It’s very likely that she won’t be convinced of the importance of breathing unless you explain the science behind it. It will be empowering for her to understand that her anxiety is a really normal physical response, (but one that very easily triggered for her) and why it feels like it does. The science is explained in this article in a child-friendly way and your daughter is a perfect age to understand it . Explaining where the physical feelings come from is important and will help her to understand why she feels the way she does. It will help to take away the the scariness of not knowing why these horrible feelings just come out of the blue, and the anxiety of wondering when they will come next. As you can imagine, that’s pretty frightening for for the toughest of us but being able to understand it can really help with this. If you can read it and then talk through it with her and help her to understand her physical symptoms, she’ll start to feel like she has some control over it.

In the meantime though, are you able to find out what’s happening for her when her feet touch the ground during an attack?

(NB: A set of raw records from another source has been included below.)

-- ==== Sys2Proof/Tests/Slice0.lean ====
section
/-! SUPPORT. The model's own tests. Expected results are those of 95_test_vectors.md (numbers S, T and P below, and its
tables) or are worked out by hand from the rules; each runs one operation on a small state whose environment answers as
a script says. The last part shows, for the statements with hypotheses, that the hypotheses can be met. -/

namespace Sys2Proof.Tests

-- one theorem after another: each thread's stack is large
set_option Elab.async false

open Sys2Proof Sys2Proof.Machine

/-! ## Helpers -/

/-- The pair handle 0 is bound to. -/
def entry (addr : BusAddr) : HandleRec := { bus := "1", addr := addr, isOpen := true }

/-- Handle 0 open on bus "1", and the environment's coming answers. -/
def opened (addr : BusAddr) (script : List Answer) : State :=
  { State.reset with handles := [(0, entry addr)], nextHandle := 1, script := script }

/-- Handle 0 closed. -/
def shut (addr : BusAddr) : State :=
  { State.reset with handles := [(0, { entry addr with isOpen := false })], nextHandle := 1, history := [.closed 0] }

def wOk : Answer := .onWrite .ok
def wFail : Answer := .onWrite .fail
def rd (l : List Byte) : Answer := .onRead (.bytes l)
def rFail : Answer := .onRead .fail

/-- The operation ends so, and appends these events. -/
def ends (i : Instr) (s : State) (e : Ending) (es : List Event) : Bool :=
  match exec i s with
  | .next t => t.ending == some e && t.history == s.history ++ es
  | _ => false

/-- The operation comes to a next state with this property. -/
def after (i : Instr) (s : State) (p : State → Bool) : Bool :=
  match exec i s with
  | .next t => p t
  | _ => false

/-- The operation is refused, and performs nothing. -/
def refusedWith (i : Instr) (s : State) (x : RefuseReason) : Bool :=
  match exec i s with
  | .next t => t == { s with refused := true, ending := some (.refused x) }
  | _ => false

/-- The operation returns a value, and performs no transfer. -/
def returns (i : Instr) (v : Value) : Bool := ends i State.reset (.ok v) []

/-! ## Well-formedness: an ill-formed term for each check -/

theorem test_wf_read_len : (Instr.readReg 0 0 3).wellFormed Config.default = false := by decide
theorem test_wf_write_len : (Instr.writeReg 0 0 0 0).wellFormed Config.default = false := by decide
theorem test_wf_raw_empty : (Instr.writeRaw 0 []).wellFormed Config.default = false := by decide
theorem test_wf_raw_long :
    (Instr.writeRaw 0 [1, 2, 3]).wellFormed { Config.default with maxRawLen := some 2 } = false := by decide
theorem test_wf_burn_read : (Instr.asRead 0 .burn).wellFormed Config.default = false := by decide
theorem test_wf_angle_write : (Instr.asWrite 0 .rawAngle 5).wellFormed Config.default = false := by decide
theorem test_wf_imu_write : (Instr.imuWrite 0 .accelX 0).wellFormed Config.default = false := by decide
theorem test_wf_channel : (Instr.pwmSetChannel 0 16 0 0).wellFormed Config.default = false := by decide
theorem test_wf_tick_high : (Instr.pwmSetChannel 0 0 0 4096).wellFormed Config.default = false := by decide
theorem test_wf_tick_low : (Instr.pwmSetAll 0 (-1) 0).wellFormed Config.default = false := by decide
theorem test_wf_pulse_channel : (Instr.pwmSetPulseMs 0 16 1).wellFormed Config.default = false := by decide +kernel
theorem test_wf_prescale_freq : (Instr.pwmPrescale 0).wellFormed Config.default = false := by decide +kernel
theorem test_wf_ticks_freq : (Instr.pwmTicksMs 1 (-1)).wellFormed Config.default = false := by decide +kernel
theorem test_wf_set_freq : (Instr.pwmSetFreq 0 0).wellFormed Config.default = false := by decide +kernel
theorem test_wf_prescale_range : (Instr.pwmSetFreq 0 23).wellFormed Config.default = false := by decide +kernel
theorem test_wf_boundaries :
    (Instr.pwmSetChannel 0 15 0 4095).wellFormed Config.default = true ∧
    (Instr.pwmSetFreq 0 24).wellFormed Config.default = true ∧
    (Instr.readReg 0 0xFF 2).wellFormed Config.default = true := by decide +kernel

/-! ## Decoding: requests written out from 30_encoding.md R76 and R78 -/

theorem test_decode_transport :
    decode ⟨0x01, [.str "1", .num 0x36]⟩ = .ok (.openHandle "1" 0x36) ∧
    decode ⟨0x02, [.num 7]⟩ = .ok (.closeHandle 7) ∧
    decode ⟨0x03, [.num 7, .num 0x0C, .num 2]⟩ = .ok (.readReg 7 0x0C 2) ∧
    decode ⟨0x04, [.num 7, .num 0x01, .num 0x1234, .num 2]⟩ = .ok (.writeReg 7 0x01 0x1234 2) ∧
    decode ⟨0x05, [.num 7, .bytes [.num 0x6B, .num 0x00]]⟩ = .ok (.writeRaw 7 [0x6B, 0x00]) := by decide +kernel

theorem test_decode_angle_bus :
    decode ⟨0x10, [.num 7, .areg .zpos]⟩ = .ok (.asRead 7 .zpos) ∧
    decode ⟨0x11, [.num 7, .areg .zpos, .num 0x0123]⟩ = .ok (.asWrite 7 .zpos 0x0123) ∧
    decode ⟨0x12, [.num 7, .cmd .setting]⟩ = .ok (.asBurn 7 .setting) := by decide +kernel

theorem test_decode_angle_pure :
    decode ⟨0x13, [.num 100, .num 200]⟩ = .ok (.asMaxPos 100 200) ∧
    decode ⟨0x14, [.num 2048, .num 100, .num 300]⟩ = .ok (.asRaw2DegI 2048 100 300) ∧
    decode ⟨0x15, [.num 2048, .num 100, .num 300]⟩ = .ok (.asRaw2DegF 2048 100 300) ∧
    decode ⟨0x16, [.num (-370)]⟩ = .ok (.asDeg2RawI (-370)) ∧
    decode ⟨0x17, [.num (725 / 2)]⟩ = .ok (.asDeg2RawF (725 / 2)) ∧
    decode ⟨0x18, [.num 0x28]⟩ = .ok (.asStatusScale 0x28) := by decide +kernel

theorem test_decode_imu_bus :
    decode ⟨0x20, [.num 7]⟩ = .ok (.imuInit 7) ∧
    decode ⟨0x21, [.num 7, .ireg .accelConfig]⟩ = .ok (.imuRead 7 .accelConfig) ∧
    decode ⟨0x22, [.num 7, .ireg .gyroConfig, .num 0x18]⟩ = .ok (.imuWrite 7 .gyroConfig 0x18) ∧
    decode ⟨0x29, [.num 7]⟩ = .ok (.imuReadTemp 7) ∧
    decode ⟨0x2A, [.num 7, .axis .z, .bool true]⟩ = .ok (.imuReadAccel 7 .z true) ∧
    decode ⟨0x2B, [.num 7, .axis .y]⟩ = .ok (.imuReadGyro 7 .y) := by decide +kernel

theorem test_decode_imu_pure :
    decode ⟨0x23, [.num 0x8000]⟩ = .ok (.imuS16 0x8000) ∧
    decode ⟨0x24, [.num 0xFE0C]⟩ = .ok (.imuTempC 0xFE0C) ∧
    decode ⟨0x25, [.num 0x08]⟩ = .ok (.imuAccelScale 0x08) ∧
    decode ⟨0x26, [.num 0x10]⟩ = .ok (.imuGyroScale 0x10) ∧
    decode ⟨0x27, [.num 0xC000, .num 0x08, .bool false]⟩ = .ok (.imuAccelConv 0xC000 0x08 false) ∧
    decode ⟨0x28, [.num 1000, .num 0x10]⟩ = .ok (.imuGyroConv 1000 0x10) := by decide +kernel

theorem test_decode_pwm :
    decode ⟨0x30, [.num 7]⟩ = .ok (.pwmBringup 7) ∧
    decode ⟨0x31, [.num 7, .num 1, .num 4095, .num 0]⟩ = .ok (.pwmSetChannel 7 1 4095 0) ∧
    decode ⟨0x32, [.num 7, .num 1, .num 2]⟩ = .ok (.pwmSetAll 7 1 2) ∧
    decode ⟨0x33, [.num 50]⟩ = .ok (.pwmPrescale 50) ∧
    decode ⟨0x34, [.num 7, .num 50]⟩ = .ok (.pwmSetFreq 7 50) ∧
    decode ⟨0x35, [.num (3 / 2), .num 50]⟩ = .ok (.pwmTicksMs (3 / 2) 50) ∧
    decode ⟨0x36, [.num 7, .num 3, .num (3 / 2)]⟩ = .ok (.pwmSetPulseMs 7 3 (3 / 2)) := by decide +kernel

theorem test_decode_refuses :
    decode ⟨0x06, [.num 0]⟩ = .error .unknownOpcode ∧
    decode ⟨0x01, [.str "1", .num 0x80]⟩ = .error .badOperand ∧
    decode ⟨0x04, [.num 0, .num 1, .num 0x10000, .num 2]⟩ = .error .badOperand ∧
    decode ⟨0x02, []⟩ = .error .badOperand ∧
    decode ⟨0x02, [.num 0, .num 0]⟩ = .error .badOperand := by decide +kernel

/-- Each of the 256 opcode words decodes exactly where the opcode map has a row. -/
theorem test_table_words : ∀ n < 256, (decodeTableWord 8 n).isSome = (opRow (BitVec.ofNat 8 n)).isSome := by
  decide +kernel

/-- Every row's number of operands is that of its format, and no two rows share an opcode. -/
theorem test_rows : (∀ r ∈ opRows, r.format.zeroOperands.length = r.format.arity) ∧
    (opRows.map fun r => r.op.toNat).Pairwise (· < ·) ∧ opRows.length = 33 := by decide

/-! ## Transport -/

-- T1, T2, T3, T23
theorem test_open : after (.openHandle "1" 0x36) { State.reset with script := [.onOpen .ok] } (fun t =>
    t.ending == some (.ok (.handle 0)) && t.nextHandle == 1 && lookup 0 t.handles == some (entry 0x36) &&
    t.history == [.opened "1" 0x36 .ok (some 0)]) = true := by decide +kernel
theorem test_open_fails :
    ends (.openHandle "9" 0x36) { State.reset with script := [.onOpen .busFail] } (.err .busOpenFailed)
      [.opened "9" 0x36 .busFail none] = true ∧
    ends (.openHandle "1" 0x37) { State.reset with script := [.onOpen .selectFail] } (.err .addressSelectFailed)
      [.opened "1" 0x37 .selectFail none] = true := by decide +kernel
-- T19, T21
theorem test_close : after (.closeHandle 0) (opened 0x36 []) (fun t => t.ending == some (.ok .unit) &&
    lookup 0 t.handles == some { entry 0x36 with isOpen := false } && t.history == [.closed 0]) = true := by
  decide +kernel
theorem test_close_twice : ends (.closeHandle 0) (shut 0x36) (.err .notOpen) [] = true := by decide +kernel
-- T6, T5
theorem test_read_two : ends (.readReg 0 0x0C 2) (opened 0x36 [wOk, rd [0x12, 0x34]]) (.ok (.u16 0x1234))
    [wrote 0 (entry 0x36) [0x0C] .ok, readBack 0 (entry 0x36) 2 [0x12, 0x34]] = true := by decide +kernel
theorem test_read_errors :
    ends (.readReg 0 0x0C 2) (opened 0x36 [wOk, rd [0x12]]) (.err .shortRead)
      [wrote 0 (entry 0x36) [0x0C] .ok, readBack 0 (entry 0x36) 2 [0x12]] = true ∧
    ends (.readReg 0 0x0C 2) (opened 0x36 [wOk, rd []]) (.err .shortRead)
      [wrote 0 (entry 0x36) [0x0C] .ok, readBack 0 (entry 0x36) 2 []] = true ∧
    ends (.readReg 0 0x0C 2) (opened 0x36 [wOk, rFail]) (.err .readFailed)
      [wrote 0 (entry 0x36) [0x0C] .ok, readFails 0 (entry 0x36) 2] = true ∧
    ends (.readReg 0 0x0C 2) (opened 0x36 [wFail]) (.err .writeFailed)
      [wrote 0 (entry 0x36) [0x0C] .fail] = true := by decide +kernel
-- T14, T13
theorem test_write_two : ends (.writeReg 0 0x01 0x1234 2) (opened 0x36 [wOk]) (.ok .unit)
    [wrote 0 (entry 0x36) [0x01, 0x12, 0x34] .ok] = true := by decide +kernel
theorem test_write_one : ends (.writeReg 0 0x01 0x1234 1) (opened 0x36 [wOk]) (.ok .unit)
    [wrote 0 (entry 0x36) [0x01, 0x34] .ok] = true := by decide +kernel
-- T17, T18
theorem test_raw : ends (.writeRaw 0 [0x6B, 0x00]) (opened 0x36 [wOk]) (.ok .unit)
    [wrote 0 (entry 0x36) [0x6B, 0x00] .ok] = true := by decide +kernel
theorem test_raw_empty : refusedWith (.writeRaw 0 []) (opened 0x36 []) .badOperand = true := by decide +kernel
-- T24
theorem test_hang : after (.readReg 0 0x0C 2) (opened 0x36 [wOk, .never]) (fun t => t.ending == none &&
    t.hung == some (.read 0 2) && t.history == [wrote 0 (entry 0x36) [0x0C] .ok]) = true := by decide +kernel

The neurochemicals that surge through the body during a fight or flight response (this is a really normal thing to happen when the brain senses threat) are all geared towards getting her to fight or flee. Part of this is that fuel gets sent to the legs to power them up. When they don’t run away (because they don’t need to), the fuel (oxygen, adrenalin etc) builds up and makes the legs feel tense or trembly. It’s an awful feeling and this might be what she’s reacting to when she wants to be picked up. It’s completely understandable. The feeling of being picked up and having you hold her might ease this physical feeling. The other thing about anxiety is that it feels ‘flighty’ so being held can feel really comforting and ease that flighty feeling.

By now, it’s likely that she’s be anxious about the anxiety – the physical feelings that come with anxiety feel so dreadful that the anticipation of anxiety is enough to trigger an anxiety attack. This happens and is a really normal part of anxiety, so don’t worry – the important thing is for her to understand it so it has less power over her.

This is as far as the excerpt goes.